Furthermore, traffic congestion is one of the biggest challenges the transportation sector faces presently. A growing vehicle density in the country has led to severe traffic congestion on poorly planned and built roads. According to estimates, 250,000 cars are registered yearly in Pakistan. Most of these cars are assembled by Japanese car-making firms. Besides cars, motorbikes have the majority share (74 percent) of the total vehicle share in Pakistan’s transportation sector, followed by cars at 13 percent. The National Highways of Pakistan comprise all public highways sustained through the National Highways Authority under the Ministry of Transport. It sustains over 12,000 kilometers (7,500 mi) of roadways organized into various classifications which crisscross the country and offer access to major population centers. The network of roads and highways has a total length of 264,175 km. For each of the country’s 231.40 million inhabitants, this corresponds to 1.14 meters. This puts Pakistan in 195th place in the global ranking. The case of Pakistan in general and Karachi in specific is very similar. The peak-hour traffic problem is dealt with by developing signal-free corridors and adding additional lanes. These traffic-free corridors are created by closing intersections and making bridges and underpasses in place. Pakistan’s adepts identified that in most of these places, mere preferential signaling and parking management could have resolved traffic problems. Referring to the recently developed underpasses in Karachi, it is thought that the intersections were better off without these structures. It is also believed that tactics such as creating a green wave of signals could have solved challenges at many of the locations of the city. According to the World Bank (WB), there should be a 100-seater bus for every 1,500 people. So considering Karachi’s population of 14.91 million, there should be 20,448 35-seater minibusses and 5,566 50-seater buses. But the number of buses plying the roads is much less than that. Most working-class people can’t afford private vehicles hence they rely on public transport services. Most use buses and minibusses since they are the least expensive mode, with fares now Rs15 for 5km and Rs30 for 10-20km because of fuel price fluctuations.

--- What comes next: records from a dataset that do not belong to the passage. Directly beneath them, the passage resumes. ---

/-! ## The entries that a waiting command pops (R53, R137, R138) -/

/-- The guard field of an engine word (R53). -/
def instrGuard : Instr → Option Guard
  | .mvpEnd g | .mvpEndDrop g | .mrel g | .ctxb g | .ctxe g | .carm g | .cfence g => some g
  | .vsetview _ g | .vsetwview _ g | .vgetview _ g | .vcpop _ g | .vccnt _ g | .vwait _ g | .mzero _ g
  | .mvpTile _ g | .mwait _ g | .cput _ g | .cputNf _ g | .cputred _ g | .cputredNf _ g | .cadd _ g | .caddNf _ g
  | .crel _ g | .cdrop _ g | .cpref _ g | .cwait _ g => some g
  | .vamax _ _ g | .vamaxr _ _ g | .vrsumF32 _ _ g | .vrmaxF32 _ _ g | .vrminF32 _ _ g | .vrsumI32 _ _ g
  | .vrmaxI32 _ _ g | .vrminI32 _ _ g | .vmov _ _ g | .vcpush _ _ g | .vxexp _ _ g | .vxmant _ _ g | .vsig _ _ g
  | .msig _ _ g | .csend _ _ g | .crecv _ _ g | .csig _ _ g | .csigNf _ _ g => some g
  | .vabsF32 _ _ _ g | .vnegF32 _ _ _ g | .vabsBf16 _ _ _ g | .vnegBf16 _ _ _ g | .vabsF16 _ _ _ g
  | .vnegF16 _ _ _ g | .vabsI32 _ _ _ g | .vnegI32 _ _ _ g | .vabsI16 _ _ _ g | .vnegI16 _ _ _ g | .vnot _ _ _ g
  | .vquantE4 _ _ _ g | .vquantE5 _ _ _ g | .vquantF4 _ _ _ g | .vdeqE4 _ _ _ g | .vdeqE5 _ _ _ g
  | .vdeqF4 _ _ _ g | .vldexp _ _ _ g | .vaccRd _ _ _ g | .vaccWr _ _ _ g | .vheapm _ _ _ g | .vnormm _ _ _ g
  | .vgset _ _ _ g | .mvpRegen _ _ _ g | .cstash _ _ _ g | .cfetch _ _ _ g => some g
  | .vimm _ _ _ g => some (0#2 ++ g)
  | .vaddF32 _ _ _ _ g | .vsubF32 _ _ _ _ g | .vmulF32 _ _ _ _ g | .vmaxF32 _ _ _ _ g | .vminF32 _ _ _ _ g
  | .vaddBf16 _ _ _ _ g | .vsubBf16 _ _ _ _ g | .vmulBf16 _ _ _ _ g | .vmaxBf16 _ _ _ _ g | .vminBf16 _ _ _ _ g
  | .vaddF16 _ _ _ _ g | .vsubF16 _ _ _ _ g | .vmulF16 _ _ _ _ g | .vmaxF16 _ _ _ _ g | .vminF16 _ _ _ _ g
  | .vfmaF32 _ _ _ _ g | .vfmsF32 _ _ _ _ g | .vfnmaF32 _ _ _ _ g | .vfnmsF32 _ _ _ _ g | .vfmaBf16 _ _ _ _ g
  | .vfmsBf16 _ _ _ _ g | .vfnmaBf16 _ _ _ _ g | .vfnmsBf16 _ _ _ _ g | .vfmaF16 _ _ _ _ g | .vfmsF16 _ _ _ _ g
  | .vfnmaF16 _ _ _ _ g | .vfnmsF16 _ _ _ _ g | .vaddI32 _ _ _ _ g | .vsubI32 _ _ _ _ g | .vmulI32 _ _ _ _ g
  | .vmulhI32 _ _ _ _ g | .vminI32 _ _ _ _ g | .vmaxI32 _ _ _ _ g | .vminuI32 _ _ _ _ g | .vmaxuI32 _ _ _ _ g
  | .vaddsI32 _ _ _ _ g | .vsubsI32 _ _ _ _ g | .vaddI16 _ _ _ _ g | .vsubI16 _ _ _ _ g | .vmulI16 _ _ _ _ g
  | .vmulhI16 _ _ _ _ g | .vminI16 _ _ _ _ g | .vmaxI16 _ _ _ _ g | .vminuI16 _ _ _ _ g | .vmaxuI16 _ _ _ _ g
  | .vaddsI16 _ _ _ _ g | .vsubsI16 _ _ _ _ g | .vand _ _ _ _ g | .vor _ _ _ _ g | .vxor _ _ _ _ g
  | .vandn _ _ _ _ g | .vshl _ _ _ _ g | .vshr _ _ _ _ g | .vsra _ _ _ _ g | .vceqF32 _ _ _ _ g
  | .vcneF32 _ _ _ _ g | .vcltF32 _ _ _ _ g | .vcleF32 _ _ _ _ g | .vceqI32 _ _ _ _ g | .vcneI32 _ _ _ _ g
  | .vcltI32 _ _ _ _ g | .vcleI32 _ _ _ _ g | .vcltUi32 _ _ _ _ g | .vcleUi32 _ _ _ _ g | .vsel _ _ _ _ g
  | .vperm _ _ _ _ g | .vbcast _ _ _ _ g | .vext _ _ _ _ g | .vins _ _ _ _ g | .vld _ _ _ _ g | .vldW _ _ _ _ g
  | .vst _ _ _ _ g | .vstW _ _ _ _ g | .vlds _ _ _ _ g | .vsts _ _ _ _ g | .vgath _ _ _ _ g | .vscat _ _ _ _ g
  | .mvpBegin _ _ _ _ g | .ccopy _ _ _ _ g | .cplane _ _ _ _ g | .cfill _ _ _ _ g => some g
  | .vcvtBf16F32 _ _ _ _ _ g | .vcvtF16F32 _ _ _ _ _ g | .vcvtF32Bf16 _ _ _ _ _ g | .vcvtF32F16 _ _ _ _ _ g
  | .vcvtI32F32 _ _ _ _ _ g | .vcvtF32I32 _ _ _ _ _ g | .vcvtUi32F32 _ _ _ _ _ g | .vcvtF32Ui32 _ _ _ _ _ g
  | .vcvtE4F32 _ _ _ _ _ g | .vcvtE5F32 _ _ _ _ _ g | .vcvtF32E4 _ _ _ _ _ g | .vcvtF32E5 _ _ _ _ _ g
  | .vcvtF4F32 _ _ _ _ _ g | .vcvtF32F4 _ _ _ _ _ g | .vcvtI8I32 _ _ _ _ _ g | .vcvtI16I32 _ _ _ _ _ g
  | .cconv _ _ _ _ _ g | .cgath _ _ _ _ _ g | .cscat _ _ _ _ _ g => some g
  | .cdrain _ _ _ _ _ _ g => some g
  | .mma _ _ _ _ _ _ _ _ g => some g
  | _ => none
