-- ==== Sys2Proof/Machine/Kernel.lean ====
section
/-! DEFINITION. Machine/Kernel.lean: kernel handles, descriptors, shape records, loop tables, slices and windows, and
the words that take tiles and load layout records (R265 to R284). -/

namespace Sys2Proof.Machine

/-! ## Device reads of a context (R266, R267, R278) -/

/-- The n-byte little-endian value at an address of a context. -/
def deviceNat (id : CtxId) (va n : Nat) : M Nat := do pure (leNat (← deviceRead id va n))

/-- What a kernel handle comes to: the descriptor's VA, none where it does not resolve (R267). -/
def kernelLookup (id : CtxId) (h : Word) : M (Option Nat) := do
  let x := (← getS).ctxOf id
  let slot := h.toNat / 4096
  let gen := h.toNat % 4096
  if gen = 0 ∨ x.ktlen ≤ slot then pure none
  else
    let e ← deviceNat id (x.ktbase.toNat + 16 * slot) 16
    let desc := bits e 56 0
    let ok : Bool := bitN e 76 && decide (bits e 75 64 = gen) && decide (bits e 63 57 = 0) && decide (bits e 127 77 = 0) &&
      decide (desc % 64 = 0)
    pure (if ok then some desc else none)

/-! ## Descriptors (R268, R269) -/

/-- An output declaration. -/
structure OutDecl where
  shape : Nat
  kind : OutKind
  cn : Nat
  complete : Nat
deriving DecidableEq, Repr

/-- A kernel descriptor that keeps R268 and R269. -/
structure Desc where
  code : Nat
  nbun : Nat
  cosched : Bool
  poolmap : Nat
  loops : Nat
  xsb : Nat
  wsb : Nat
  acct : Nat
  nbar : Nat
  pbsize : Nat
  outs : List OutDecl
deriving DecidableEq, Repr

/-- The kind of a code. -/
def outKindOf (k : Nat) : OutKind :=
  match k with
  | 0 => .sliced
  | 1 => .reduce
  | 2 => .priv
  | _ => .exchange

/-- An output declaration of a descriptor, none where it breaks R269. -/
def parseOut (x : Context) (d : Nat) : Option OutDecl :=
  let k := bits d 13 12
  let ok : Bool := decide (bits d 31 28 = 0) && decide (bits d 15 14 = 0) && decide (bits d 11 0 < x.shapen) &&
    (if k = 3 then decide (bits d 27 16 < x.cnCount) else decide (bits d 27 16 = 0) && decide (bits d 63 32 = 0))
  if ok then some ⟨bits d 11 0, outKindOf k, bits d 27 16, bits d 63 32⟩ else none

/-- A descriptor from its 128 bytes, none where the group faults LAUNCH with reason 1 (R268, R269, R302). -/
def parseDesc (x : Context) (b : Nat) : Option Desc :=
  let f := fun off n => bits b (8 * (off + n) - 1) (8 * off)
  let flags := f 0x0C 4
  let nout := bits flags 4 1
  let outs := (List.range 8).map fun k => f (0x40 + 8 * k) 8
  let decls := (outs.take nout).map (parseOut x)
  let ok : Bool := isGlobal (f 0 8) && decide (f 0 8 % 64 = 0) && decide (f 8 4 % 4 = 0) && decide (4 ≤ f 8 4) &&
    decide (flags / 32 = 0) && decide (nout ≤ 8) && isGlobal (f 0x10 8) && decide (f 0x10 8 % 8 = 0) &&
    isGlobal (f 0x18 8) && decide (f 0x18 8 % 64 = 0) && decide (f 0x20 4 % 256 = 0) && decide (f 0x20 4 ≤ 0x180000) &&
    decide (f 0x24 4 % 256 = 0) && decide (f 0x24 4 ≤ 0x200000) && decide (f 0x28 2 ≤ 8) && decide (f 0x2A 2 ≤ 255) &&
    decide (16 * f 0x2A 2 ≤ f 0x20 4) && decide (f 0x2C 4 % 64 = 0) && decide (f 0x30 16 = 0) &&
    (outs.drop nout).all (· == 0) && decls.all Option.isSome
  if ok then some {
    code := f 0 8, nbun := f 8 4, cosched := bitN flags 0, poolmap := f 0x10 8, loops := f 0x18 8, xsb := f 0x20 4
    wsb := f 0x24 4, acct := f 0x28 2, nbar := f 0x2A 2, pbsize := f 0x2C 4, outs := decls.filterMap (·) }
  else none

/-! ## Shape records (R270, R271) -/

/-- FMT of a shape record. -/
def shFmt (r : Nat) : Nat := bits r 67 64
/-- The extent of dimension n, minus 1. -/
def shE (r n : Nat) : Nat := bits r (128 + 16 * n + 15) (128 + 16 * n)
/-- The stride of dimension n. -/
def shS (r n : Nat) : Int := signed 32 (bits r (192 + 32 * n + 31) (192 + 32 * n))
/-- BMODE. -/
def shMode (r : Nat) : Nat := bits r 69 68
/-- POFF. -/
def shPoff (r : Nat) : Nat := bits r 91 80
/-- A reserved bit of a shape record is set. -/
def shReserved (r : Nat) : Bool := bits r 127 92 != 0 || bits r 79 78 != 0 || bits r 511 384 != 0

/-- The resolved base (R271); `pm` is the parameter word of BMODE 1. -/
def shBase (r pm : Nat) (tag wbase : DWord) : Nat :=
  let base := bits r 63 0
  (match shMode r with
    | 0 => base
    | 1 => pm + base
    | 2 => base + tag.toNat * bits r 383 320
    | _ => wbase.toNat + base) % 2 ^ 64

/-- The span of a box of a shape: dimension n runs from `lo n` to `hi n`; first and last byte (R271, R277). -/
def boxSpan (r v : Nat) (lo hi : Nat → Nat) : Int × Int :=
  let w := fmtWidth (shFmt r)
  let part := fun (n : Nat) (f : Int → Int → Int) =>
    if w = 4 ∧ n = 0 then f ((lo 0 / 2 : Nat) : Int) ((hi 0 / 2 : Nat) : Int)
    else f ((lo n : Int) * shS r n) ((hi n : Int) * shS r n)
  (v + ((List.range 4).map fun n => part n min).sum,
    v + ((List.range 4).map fun n => part n max).sum + (if w = 4 then 0 else ((w / 8 - 1 : Nat) : Int)))

/-- The span of a shape record. -/
def shSpan (r v : Nat) : Int × Int := boxSpan r v (fun _ => 0) (shE r)

/-! ## Loop tables (R272, R273) -/

/-- A window entry (R277). -/
structure WinEntry where
  out : Nat
  level : Nat
  dim : Nat
  tl : Nat
deriving DecidableEq, Repr

/-- A loop table: its levels as (kind, extent), its walk order, its windows. -/
structure Loops where
  levels : List (BitVec 2 × Nat)
  perm : List Nat
  wins : List WinEntry
deriving DecidableEq, Repr

/-- A level entry keeps R273. -/
def levelOk (e pbsize : Nat) : Bool :=
  decide (bits e 63 35 = 0) && decide (bits e 34 33 ≠ 3) &&
    (!bitN e 32 || (decide (bits e 31 0 % 4 = 0) && decide (bits e 31 0 < pbsize)))

/-- A window entry keeps R277. -/
def winOk (w nlev : Nat) (kinds : List (BitVec 2)) (outs : List OutDecl) : Bool :=
  decide (bits w 63 40 = 0) && decide (1 ≤ bits w 39 8) && decide (bits w 5 3 < nlev) &&
    decide (kinds.getD (bits w 5 3) 0 ≠ 0) &&
    match outs[bits w 2 0]? with
    | some o => o.kind == .sliced
    | none => false

/-- A list is a permutation of 0 to n - 1. -/
def isPerm (xs : List Nat) (n : Nat) : Bool := xs.length == n && (List.range n).all fun k => xs.contains k

/-- No SPATIAL-DIES level follows a SPATIAL-CORES level in walk order. -/
def diesFirst : List (BitVec 2) → Bool
  | [] => true
  | k :: ks => (if k = 1 then ks.all (· != 2) else true) && diesFirst ks

/-- A loop table from its 128 bytes; `ext` gives the extents, read where they come from parameters. None is LAUNCH
reason 2. -/
def parseLoops (d : Desc) (b : Nat) (ext : List Nat) : Option Loops :=
  let h := bits b 63 0
  let nlev := bits h 3 0
  let nwin := bits h 6 4
  let perm := (List.range 8).map fun k => bits h (10 + 3 * k) (8 + 3 * k)
  let lev := fun k => bits b (64 * k + 127) (64 * k + 64)
  let win := fun k => bits b (64 * k + 0x48 * 8 + 63) (64 * k + 0x48 * 8)
  let kinds := (List.range nlev).map fun k => BitVec.ofNat 2 (bits (lev k) 34 33)
  let ok : Bool := decide (bits h 63 32 = 0) && !bitN h 7 && decide (1 ≤ nlev) && decide (nlev ≤ 8) && decide (nwin ≤ 4) &&
    decide (bits b 1023 832 = 0) && isPerm (perm.take nlev) nlev && (perm.drop nlev).all (· == 0) &&
    ((List.range 8).all fun k => if k < nlev then levelOk (lev k) d.pbsize else lev k == 0) &&
    ((List.range 4).all fun k => if k < nwin then winOk (win k) nlev kinds d.outs else win k == 0) &&
    diesFirst ((perm.take nlev).map fun l => kinds.getD l 0) && decide (ext.foldl (· * ·) 1 ≤ 2 ^ 48)
  if ok then some {
    levels := kinds.zip ext
    perm := perm.take nlev
    wins := (List.range nwin).map fun k => ⟨bits (win k) 2 0, bits (win k) 5 3, bits (win k) 7 6, bits (win k) 39 8⟩ }
  else none

/-! ## Slices and tiles (R274 to R277, R280) -/

/-- The levels in walk order. -/
def Loops.walk (l : Loops) : List (BitVec 2 × Nat) := l.perm.map fun k => l.levels.getD k (0, 1)

/-- The product of the extents of the levels a condition holds of. -/
def extents (xs : List (BitVec 2 × Nat)) (p : BitVec 2 → Bool) : Nat :=
  (xs.filter fun x => p x.1).foldl (fun n x => n * x.2) 1

/-- The slice of a job: job j of P, of which P0 on die 0 (R275). -/
def sliceOf (xs : List (BitVec 2 × Nat)) (j p p0 : Nat) : Nat × Nat :=
  let sd := extents xs (· == 2)
  let sc := extents xs (· == 1)
  if xs.all fun x => x.1 ≠ 2 then (j * (sd * sc) / p, (j + 1) * (sd * sc) / p)
  else
    let u := sd * p0 / p
    let deal := fun (lo hi jj pp : Nat) => (lo + jj * (hi - lo) / pp, lo + (jj + 1) * (hi - lo) / pp)
    if j < p0 then deal 0 (u * sc) j p0 else deal (u * sc) (sd * sc) (j - p0) (p - p0)

/-- The tiles of a slice: each spatial index with every value of the temporal levels. -/
def tilesOf (xs : List (BitVec 2 × Nat)) (lo hi : Nat) : Nat := (hi - lo) * extents xs (· == 0)

/-- The least walk index of a nest whose spatial index lies in [lo, hi). -/
def firstTile : List (BitVec 2 × Nat) → Nat → Nat → Option Nat
  | [], lo, hi => if lo = 0 ∧ 0 < hi then some 0 else none
  | (k, n) :: rest, lo, hi =>
    if n = 0 ∨ hi ≤ lo then none
    else if k = 0 then firstTile rest lo hi
    else
      let t := extents rest (· != 0)
      if t = 0 then none
      else
        let c := lo / t
        if c < n then (firstTile rest (lo - c * t) (min (hi - c * t) t)).map (· + c * extents rest fun _ => true) else none

/-- The least walk index at or above w whose spatial index lies in [lo, hi) (R280). -/
def tileFrom : List (BitVec 2 × Nat) → Nat → Nat → Nat → Option Nat
  | [], lo, hi, w => if w = 0 ∧ lo = 0 ∧ 0 < hi then some 0 else none
  | (k, n) :: rest, lo, hi, w =>
    let sub := extents rest fun _ => true
    let t := extents rest (· != 0)
    if sub = 0 ∨ t = 0 then none
    else
      let c := w / sub
      let here :=
        if n ≤ c then none
        else if k = 0 then tileFrom rest lo hi (w % sub)
        else if hi ≤ c * t then none
        else tileFrom rest (lo - c * t) (min (hi - c * t) t) (w % sub)
      match here with
      | some x => some (c * sub + x)
      | none =>
        if k = 0 then (if c + 1 < n then (firstTile rest lo hi).map (· + (c + 1) * sub) else none)
        else
          let c' := max (c + 1) (lo / t)
          if c' < n ∧ c' * t < hi then (firstTile rest (lo - c' * t) (min (hi - c' * t) t)).map (· + c' * sub) else none

/-- The coordinates of a walk index, by walk position. -/
def walkCoords : List (BitVec 2 × Nat) → Nat → List Nat
  | [], _ => []
  | _ :: rest, w =>
    let sub := extents rest fun _ => true
    (if sub = 0 then 0 else w / sub) :: walkCoords rest (if sub = 0 then 0 else w % sub)

/-- The least and greatest coordinates of a level over a slice (R277). -/
def levelRange (xs : List (BitVec 2 × Nat)) (pos lo hi : Nat) : Nat × Nat :=
  let n := (xs.getD pos (0, 1)).2
  let t := extents (xs.drop (pos + 1)) (· != 0)
  let a := lo / t
  let b := (hi - 1) / t
  if a / n = b / n then (a % n, b % n) else (0, n - 1)

/-- A window of a job: output, first byte, byte after the last; none where it is empty (R277). -/
def windowOf (l : Loops) (shapes : List (Nat × Nat)) (w : WinEntry) (lo hi : Nat) : Option (Nat × Nat × Nat) :=
  if hi ≤ lo then none
  else
    let (r, v) := shapes.getD w.out (0, 0)
    let (cmin, cmax) := levelRange l.walk (l.perm.idxOf w.level) lo hi
    let first := cmin * w.tl
    let last := min ((cmax + 1) * w.tl) (shE r w.dim + 1) - 1
    if shE r w.dim + 1 ≤ first then none
    else
      let (x, y) := boxSpan r v (fun n => if n = w.dim then first else 0) (fun n => if n = w.dim then last else shE r n)
      some (w.out, natOf x, natOf (y + 1))

/-! ## The words (R280 to R284) -/

/-- The levels of a job's nest in walk order. -/
def Job.walk (j : Job) : List (BitVec 2 × Nat) := j.perm.map fun k => j.levels.getD k (0, 1)

/-- LIX with the coordinates of a walk index. -/
def setLix (v : Vector DWord 8) : List Nat → List Nat → Vector DWord 8
  | l :: ls, c :: cs => setLix (v.setIfInBounds l (BitVec.ofNat 64 c)) ls cs
  | _, _ => v

/-- `lsq.next` (R280). -/
def execLsqNext (d : XReg) (s : State) : Host.Outcome State Fault Refusal :=
  runS (do
    let j ← getJob
    if j.left = 0 then setX d 0
    else
      let lix := setLix (← getCore).sr.lix j.perm (walkCoords j.walk j.nextWalk)
      let next := (tileFrom j.walk j.sliceLo j.sliceHi (j.nextWalk + 1)).getD j.nextWalk
      modCore fun c => { c with
        sr := { c.sr with lix := lix }
        job := some { j with left := j.left - 1, nextWalk := next } }
      setX d 1
    advance) s

/-- Window k of a job as [lo, hi); 0 and 0 where it is empty or absent. -/
def Job.window (j : Job) (k : Nat) : Nat × Nat :=
  match j.windows.getD k none with
  | some (_, lo, hi) => (lo, hi)
  | none => (0, 0)

/-- An item of `lsq.info` (R281). -/
def Job.info (j : Job) (item : Nat) : DWord :=
  match item with
  | 0 => BitVec.ofNat 64 j.tiles
  | 1 => BitVec.ofNat 64 j.left
  | 2 => j.param
  | 3 => j.khandle.zeroExtend 64
  | 4 => BitVec.ofNat 64 (j.j + j.p * 2 ^ 32)
  | 5 => BitVec.ofNat 64 j.sliceLo
  | 6 => BitVec.ofNat 64 j.sliceHi
  | _ => if item < 12 then BitVec.ofNat 64 (j.window (item - 8)).1 else BitVec.ofNat 64 (j.window (item - 12)).2

/-- `lsq.info` (R281). -/
def execLsqInfo (d : XReg) (item : BitVec 7) (s : State) : Host.Outcome State Fault Refusal :=
  runS (do
    setX d ((← getJob).info item.toNat)
    advance) s

/-- A read of n bytes for `launch`: checks 1 to 5 of R162, no check at the home (R127, R298). -/
def launchRead (a : DWord) (n : Nat) : M Nat := do
  checkForm a false
  checkAlign a n
  if isGlobal a.toNat then
    scoreS [⟨.glob, a.toNat, a.toNat + n, false⟩]
    let e ← translate .load a.toNat
    let l ← locate e a.toNat false
    trapIf (leafFmt e.leaf != 0) .format a
    let ys ← pieceBytes e false a.toNat n
    countLine e a.toNat l n
    pure (leNat ys)
  else loadXs (localAddr a) n

/-- `lyset` (R282). -/
def execLyset (n : BitVec 3) (a : XReg) (s : State) : Host.Outcome State Fault Refusal :=
  runS (do
    let ea ← getX a
    let r := BitVec.ofNat 512 (← loadWord ea 64)
    trapIf (lyReserved r) .format ea
    modCore fun c => { c with ly := c.ly.set n.toFin r }
    advance) s

/-- The layout record built from a shape record and a resolved base (R283). -/
def shapeRecord (r base : Nat) : BitVec 512 :=
  BitVec.ofNat 512 (base + 3 * 2 ^ 64 + shFmt r * 2 ^ 68 + bits r 71 70 * 2 ^ 72 + bits r 77 72 * 2 ^ 74 +
    bits r 191 128 * 2 ^ 96 + bits r 319 192 * 2 ^ 192)

/-- A shape record at an address: the load has checks 1 to 5 of R162, and is no access of the job at its home (R267,
R283). -/
def readShape (a : DWord) : M Nat := do
  checkForm a false
  checkAlign a 64
  if isGlobal a.toNat then
    scoreS [⟨.glob, a.toNat, a.toNat + 64, false⟩]
    let e ← translate .load a.toNat
    let l ← locate e a.toNat false
    trapIf (!rawFmt (leafFmt e.leaf)) .format a
    let xs ← pieceBytes e false a.toNat 64
    countLine e a.toNat l 64
    pure (leNat xs)
  else loadXs (localAddr a) 64

/-- `lyseth` (R283). -/
def execLyseth (n : BitVec 3) (a b : XReg) (s : State) : Host.Outcome State Fault Refusal :=
  runS (do
    let x ← getCtx
    let j ← getJob
    let h ← getX a
    trapIf (decide (x.shapen ≤ h.toNat)) .handle h
    let ra := BitVec.ofNat 64 (x.shapes.toNat + 64 * h.toNat)
    let r ← readShape ra
    trapIf (shReserved r || decide (10 < shFmt r)) .format ra
    let pm ← if shMode r = 1 then loadWord (BitVec.ofNat 64 (j.param.toNat + shPoff r)) 8 else pure 0
    let c ← getCore
    let v := shBase r pm c.sr.tag c.sr.wbase
    let base := (v + (c.rx b).toNat) % 2 ^ 64
    modCore fun c => { c with ly := c.ly.set n.toFin (shapeRecord r base) }
    advance) s

/-- `bdset` (R284). -/
def execBdset (n : BitVec 3) (a : XReg) (s : State) : Host.Outcome State Fault Refusal :=
  .next (s.modCore fun c => { c with bd := c.bd.set n.toFin (bdClean (c.rx a)) }.advance)

end Sys2Proof.Machine
end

As the world embraces electric vehicles, statistics showed that Pakistan has this huge opportunity to go “all in” and shift to a 100 percent electric public transport system which includes buses, taxis, 2 and 3-wheel micro-mobility options like e- rickshaws, e-scooters/bikes. Given that 22 percent of our import bill is spent on petroleum, this may actually be a smart financial decision that Pakistan can make at this juncture to reduce its dependence on imported fossil fuel. Statistics also showed that Karachi Metropolitan Corporation has proclaimed the Transport Master Plan 2030 where 6.0 bus transit routes (BRT) have been promised. The routes will cover 95.1km and offer transport to about 350,000 people daily.
According to the Government of Pakistan report, on the Eastern Alignment, Sukkur-Hyderabad (M-6) section has been proposed in Public-Private Partnership (PPP) mode. D.I. Khan-Peshawar Motorway (365 Km), Swat Expressway Phase-II (82 Km) and Dir Expressway (26 Km) projects have been proposed for inclusion in the CPEC framework. In addition to the road projects, construction work on (NGIA) is well underway and likely to be completed by October 2023.
Pakistani cities are struggling to serve their citizens; those who can’t afford a car are excluded from the city, and those who own a car are stuck in traffic, while all of them are breathing poisonous emissions. Public transportation has become a critical need for the future of our cities if we want to take a turn toward a more sustainable future.